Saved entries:
——————————

-- ==== Sys2Proof/Machine/Saving.lean ====
section
/-! DEFINITION. A unit is vacated: its commands are dealt with, its pointers become names, and its context image is written
(R148, R173, R257, R345, R369 to R371). -/

namespace Sys2Proof.Machine

/-! ## Short pointers (R257) -/

/-- Whether a pair of vector registers is tagged PTR. -/
def Group.ptrV (g : Group) (k : Nat) : Bool := g.vtag (2 * k) == .ptr && g.vtag (2 * k + 1) == .ptr
def Group.ptrS (g : Group) (k : Nat) : Bool := g.stag (2 * k) == .ptr && g.stag (2 * k + 1) == .ptr

def Group.pairV (g : Group) (k l : Nat) : Nat := (g.getV (2 * k) l).toNat + 2 ^ 32 * (g.getV (2 * k + 1) l).toNat
def Group.pairS (g : Group) (k : Nat) : Nat := (g.getS (2 * k)).toNat + 2 ^ 32 * (g.getS (2 * k + 1)).toNat

def Group.setPairV (g : Group) (k l x : Nat) : Group :=
  (g.setV (2 * k) l (BitVec.ofNat 32 x)).setV (2 * k + 1) l (BitVec.ofNat 32 (x / 2 ^ 32))
def Group.setPairS (g : Group) (k x : Nat) : Group := (g.setS (2 * k) (BitVec.ofNat 32 x)).setS (2 * k + 1) (BitVec.ofNat 32 (x / 2 ^ 32))

/-- The pairs of a group that hold pointers. -/
def Group.vPairs (g : Group) : List Nat := (List.range (g.grant / 2)).filter g.ptrV
def Group.sPairs (g : Group) : List Nat := (List.range 64).filter g.ptrS

/-- The pointers of a group: by register, then by lane. -/
def Group.pointers (g : Group) : List Nat := (g.vPairs.flatMap fun k => (List.range 32).map (g.pairV k)) ++ g.sPairs.map g.pairS

/-- The pairs of an offcut record that hold pointers. -/
def OffRec.pairs (r : OffRec) : List Nat :=
  (List.range (r.n / 2)).filter fun k => r.tags.getD (2 * k) .raw == .ptr && r.tags.getD (2 * k + 1) .raw == .ptr
def OffRec.pair (r : OffRec) (k : Nat) : Nat := (r.vals.getD (2 * k) 0).toNat + 2 ^ 32 * (r.vals.getD (2 * k + 1) 0).toNat
def OffRec.setPair (r : OffRec) (k x : Nat) : OffRec :=
  { r with vals := (r.vals.set (2 * k) (BitVec.ofNat 32 x)).set (2 * k + 1) (BitVec.ofNat 32 (x / 2 ^ 32)) }

/-- The low word of a base operand of a command: D, A, B at bits 0, 2, 4 of its pointer map (R371). -/
def Cmd.base (m : Cmd) (i : Nat) : Nat := (if i = 0 then m.dv else if i = 2 then m.av else m.bv).toNat % 2 ^ 64
def Cmd.setBase (m : Cmd) (i x : Nat) : Cmd :=
  let put (v : QWord) : QWord := BitVec.ofNat 128 (v.toNat / 2 ^ 64 * 2 ^ 64 + x)
  if i = 0 then { m with dv := put m.dv } else if i = 2 then { m with av := put m.av } else { m with bv := put m.bv }
def Cmd.bases (m : Cmd) : List Nat := [0, 2, 4].filter m.pmap.testBit

/-- Commands in agent order. -/
def Unit.cmdsInOrder (u : Unit) : List (Nat × Cmd) := (List.range 32).filterMap fun n => (u.cmd? n).map (n, ·)

/-- Live groups in ascending gid. -/
def Unit.groupsInOrder (u : Unit) : List Group := (List.range 32).filterMap u.grp?

/-- The pointers of a unit in the order in which their names are entered. -/
def Unit.pointers (u : Unit) : List Nat :=
  u.groupsInOrder.flatMap Group.pointers ++ (u.off.flatMap fun r => r.pairs.map r.pair)
  ++ u.cmdsInOrder.flatMap fun m => m.2.bases.map m.2.base

/-- The long name of a pointer's object, with OFFSET 0; none for the null pointer and for one that names nothing (log 39). -/
def objectName (c : Ctx) (p : Nat) : Option Nat :=
  if p = 0 then none else (pointerName c p).map fun n => n / 2 ^ 40 * 2 ^ 40

/-- The name table, without its entry 0. -/
def Unit.nameTable (u : Unit) (c : Ctx) : List Nat := (u.pointers.filterMap (objectName c)).eraseDups

/-- A pointer as an image holds it: the index of its name, and its offset. -/
def deswizzled (c : Ctx) (table : List Nat) (p : Nat) : Nat :=
  match objectName c p with
  | none => 0
  | some n => match table.findIdx? (· == n) with | some i => (i + 1) * 2 ^ 40 + ptrOff p | none => 0

/-- A group with its pointers deswizzled; the pairs keep the tag PTR here, which the image writes as NAME and a mark. -/
def Group.deswizzle (g : Group) (f : Nat → Nat) : Group :=
  let g := g.vPairs.foldl (fun g k => (List.range 32).foldl (fun g l => g.setPairV k l (f (g.pairV k l))) g) g
  g.sPairs.foldl (fun g k => g.setPairS k (f (g.pairS k))) g

def OffRec.deswizzle (r : OffRec) (f : Nat → Nat) : OffRec := r.pairs.foldl (fun r k => r.setPair k (f (r.pair k))) r

def Cmd.deswizzle (m : Cmd) (f : Nat → Nat) : Cmd := m.bases.foldl (fun m i => m.setBase i (f (m.base i))) m

/-- A unit with every pointer deswizzled. -/
def Unit.deswizzle (u : Unit) (f : Nat → Nat) : Unit :=
  { u with grps := u.grps.map fun g => if g.live then g.deswizzle f else g,
           off := u.off.map fun r => r.deswizzle f, cmds := u.cmds.map fun m => (m.1, m.2.deswizzle f) }

/-! ## The sections of an image (R369) -/

/-- A list of bytes brought to a length. -/
def padTo (n : Nat) (bs : List Byte) : List Byte := (bs ++ List.replicate (n - bs.length) 0).take n

/-- The flags of a launch as its packet and its images hold them (R333). -/
def Launch.flags (l : Launch) : Nat := l.det.toNat + 2 * l.compat.toNat + 4 * l.localptr.toNat + 8 * l.racechk.toNat + 16 * l.strict.toNat

def imgHeader (l : Launch) (u : Unit) (names : Nat) : List Byte :=
  fields 256 [(0, 2, 1), (2, 1, l.g), (3, 1, l.vblk), (4, 1, l.a), (5, 1, l.flags), (8, 8, u.key.idx), (16, 8, u.key.lid),
    (24, 4, l.b), (28, 4, l.c), (32, 4, l.imgTotal names), (36, 4, names), (40, 8, u.energy.toNat), (48, 8, u.pwait.toNat), (56, 1, u.hvy)]

/-- A group as its block writes it: the pairs that hold pointers carry the tag NAME; every other register keeps its tag, one half of a pair
tagged PTR too (R28, R257). -/
def Group.savedTags (g : Group) : Group :=
  let g' := g.vPairs.foldl (fun t k => (t.setVtag (2 * k) .name).setVtag (2 * k + 1) .name) g
  g.sPairs.foldl (fun t k => (t.setStag (2 * k) .name).setStag (2 * k + 1) .name) g'

/-- The pointer map of a group: 256 vector bits, then 128 scalar bits. -/
def Group.pointerMap (g : Group) : Nat :=
  g.vPairs.foldl (fun t k => t + 3 * 2 ^ (2 * k)) 0 + g.sPairs.foldl (fun t k => t + 3 * 2 ^ (256 + 2 * k)) 0

/-- A group's 0x9000 bytes, in the block of gid `n`. DESIGN CHOICE: R361 and R369 have no place for the threads of a group that the joiner
built, nor a block for a group whose gid is G or more; the threads follow the pointer map, one above each, and then comes the number of such a
gid (log 25). -/
def imgGroupBytes (u : Unit) (n : Nat) (g : Group) : List Byte :=
  let t := g.savedTags
  let park := match g.park with | some p => Sparse.getList 0 (frontierBlock p.ents p.liven) 0 264 | none => []
  let tids := (List.range 32).flatMap fun l => bytesOfNat 2 ((Sparse.get 0 g.tid l).toNat + 1)
  padTo 0x9000 (padTo 0x8E00 (padTo 0x8D00 (padTo 0x8B00 ((List.range 0x8B00).map (groupByte u t)) ++ park) ++ bytesOfNat 48 g.pointerMap)
    ++ tids ++ [BitVec.ofNat 8 (if n = g.gid then 0 else g.gid + 1)])

/-- The group that an image keeps in the block of a gid: the group of that gid, or one of those whose gids are G or more, each in the next block
whose own group is not live (log 25). -/
def Unit.blockGroup (u : Unit) (g n : Nat) : Option Group :=
  match u.grp? n with
  | some x => some x
  | none => ((List.range 32).filterMap fun k => if g ≤ k then u.grp? k else none)[((List.range n).filter fun k => (u.grp? k).isNone).length]?

/-- A barrier object as saved (R177). -/
def Bar.saved (b : Bar) : Nat :=
  b.stat.toNat * 2 ^ 192 + b.lstat.toNat * 2 ^ 128 + b.memb.toNat * 2 ^ 96 + b.ph % 2 ^ 32 * 2 ^ 64 + b.expect * 2 ^ 48
  + b.count * 2 ^ 32 + 2 * b.ltrap.toNat + b.trapf.toNat

/-- A stream register as saved (R288). -/
def Stream.saved (q : Stream) : Nat :=
  q.failed.toNat * 2 ^ 192 + q.filled.toNat * 2 ^ 128 + q.base * 2 ^ 106 + q.slotb * 2 ^ 90 + q.nm1 * 2 ^ 78 + q.head * 2 ^ 66
  + q.nfill * 2 ^ 59 + q.npop * 2 ^ 46 + q.bound.toNat

/-- The unit section. -/
def imgUnitBytes (u : Unit) : List Byte :=
  fields 0x2000 (((List.range 16).map fun b => (32 * b, 32, (u.bar b).saved))
    ++ (u.groupsInOrder.flatMap fun g =>
        ((List.range 16).map fun b => (0x200 + 64 * g.gid + 4 * b, 4, Sparse.get 0 g.tph b % 2 ^ 32)) ++ [(0xA00 + 2 * g.gid, 2, g.arrv.toNat)])
    ++ ((List.range 64).map fun t => (0xA40 + 8 * t, 8, (Sparse.get 0 u.tstat t).toNat))
    ++ [(0xC40, 8, u.ready.toNat), (0xC48, 8, u.uimask.toNat)]
    ++ ((List.range 8).map fun q => (0xC80 + 32 * q, 32, (u.stream q).saved))
    ++ [(0xD80, 8, qmask u)] ++ (u.sfq.map fun r => (0xE00 + 32 * r.1, 32, sfNat r.2))
    ++ uiFields 0x1000 u.ui)

/-- The accumulator section: slots, then the tag and the factor record of each. -/
def imgAccBytes (u : Unit) (a : Nat) : List Byte :=
  padTo (up256 (2050 * a)) ((List.range a).flatMap (fun k => (u.accSlot k).flatMap (bytesOfNat 4))
    ++ (List.range a).flatMap fun k => [BitVec.ofNat 8 (u.accTag k).code, BitVec.ofNat 8 (u.record k)])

——————————

The line containing "0 u.tstat t).toNat))" marks the start; retype it and each line after it through the end of the records above, exactly.

    ++ ((List.range 64).map fun t => (0xA40 + 8 * t, 8, (Sparse.get 0 u.tstat t).toNat))
    ++ [(0xC40, 8, u.ready.toNat), (0xC48, 8, u.uimask.toNat)]
    ++ ((List.range 8).map fun q => (0xC80 + 32 * q, 32, (u.stream q).saved))
    ++ [(0xD80, 8, qmask u)] ++ (u.sfq.map fun r => (0xE00 + 32 * r.1, 32, sfNat r.2))
    ++ uiFields 0x1000 u.ui)

/-- The accumulator section: slots, then the tag and the factor record of each. -/
def imgAccBytes (u : Unit) (a : Nat) : List Byte :=
  padTo (up256 (2050 * a)) ((List.range a).flatMap (fun k => (u.accSlot k).flatMap (bytesOfNat 4))
    ++ (List.range a).flatMap fun k => [BitVec.ofNat 8 (u.accTag k).code, BitVec.ofNat 8 (u.record k)])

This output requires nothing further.